* _PROBLEM REQUIREMENTS_
Give back all of the data exactly as written.

* _ENTRIES SHOWN_
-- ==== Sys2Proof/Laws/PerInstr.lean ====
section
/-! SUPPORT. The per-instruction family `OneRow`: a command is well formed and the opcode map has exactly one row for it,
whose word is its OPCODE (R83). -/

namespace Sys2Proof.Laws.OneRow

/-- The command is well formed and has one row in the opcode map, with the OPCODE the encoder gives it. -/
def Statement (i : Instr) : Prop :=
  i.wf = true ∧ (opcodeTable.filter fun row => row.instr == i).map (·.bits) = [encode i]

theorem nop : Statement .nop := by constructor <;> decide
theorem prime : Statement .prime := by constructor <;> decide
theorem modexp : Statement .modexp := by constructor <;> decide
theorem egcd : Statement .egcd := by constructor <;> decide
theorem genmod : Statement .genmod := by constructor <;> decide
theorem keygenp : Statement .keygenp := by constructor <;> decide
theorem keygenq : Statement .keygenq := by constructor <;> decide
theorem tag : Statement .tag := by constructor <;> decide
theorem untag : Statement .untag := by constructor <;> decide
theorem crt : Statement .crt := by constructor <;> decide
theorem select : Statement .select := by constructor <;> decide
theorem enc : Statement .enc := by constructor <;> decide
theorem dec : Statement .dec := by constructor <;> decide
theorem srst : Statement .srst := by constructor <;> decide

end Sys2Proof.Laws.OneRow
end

* _COMPLETED TASK_
-- ==== Sys2Proof/Laws/PerInstr.lean ====
section
/-! SUPPORT. The per-instruction family `OneRow`: a command is well formed and the opcode map has exactly one row for it,
whose word is its OPCODE (R83). -/

namespace Sys2Proof.Laws.OneRow

/-- The command is well formed and has one row in the opcode map, with the OPCODE the encoder gives it. -/
def Statement (i : Instr) : Prop :=
  i.wf = true ∧ (opcodeTable.filter fun row => row.instr == i).map (·.bits) = [encode i]

theorem nop : Statement .nop := by constructor <;> decide
theorem prime : Statement .prime := by constructor <;> decide
theorem modexp : Statement .modexp := by constructor <;> decide
theorem egcd : Statement .egcd := by constructor <;> decide
theorem genmod : Statement .genmod := by constructor <;> decide
theorem keygenp : Statement .keygenp := by constructor <;> decide
theorem keygenq : Statement .keygenq := by constructor <;> decide
theorem tag : Statement .tag := by constructor <;> decide
theorem untag : Statement .untag := by constructor <;> decide
theorem crt : Statement .crt := by constructor <;> decide
theorem select : Statement .select := by constructor <;> decide
theorem enc : Statement .enc := by constructor <;> decide
theorem dec : Statement .dec := by constructor <;> decide
theorem srst : Statement .srst := by constructor <;> decide

end Sys2Proof.Laws.OneRow
end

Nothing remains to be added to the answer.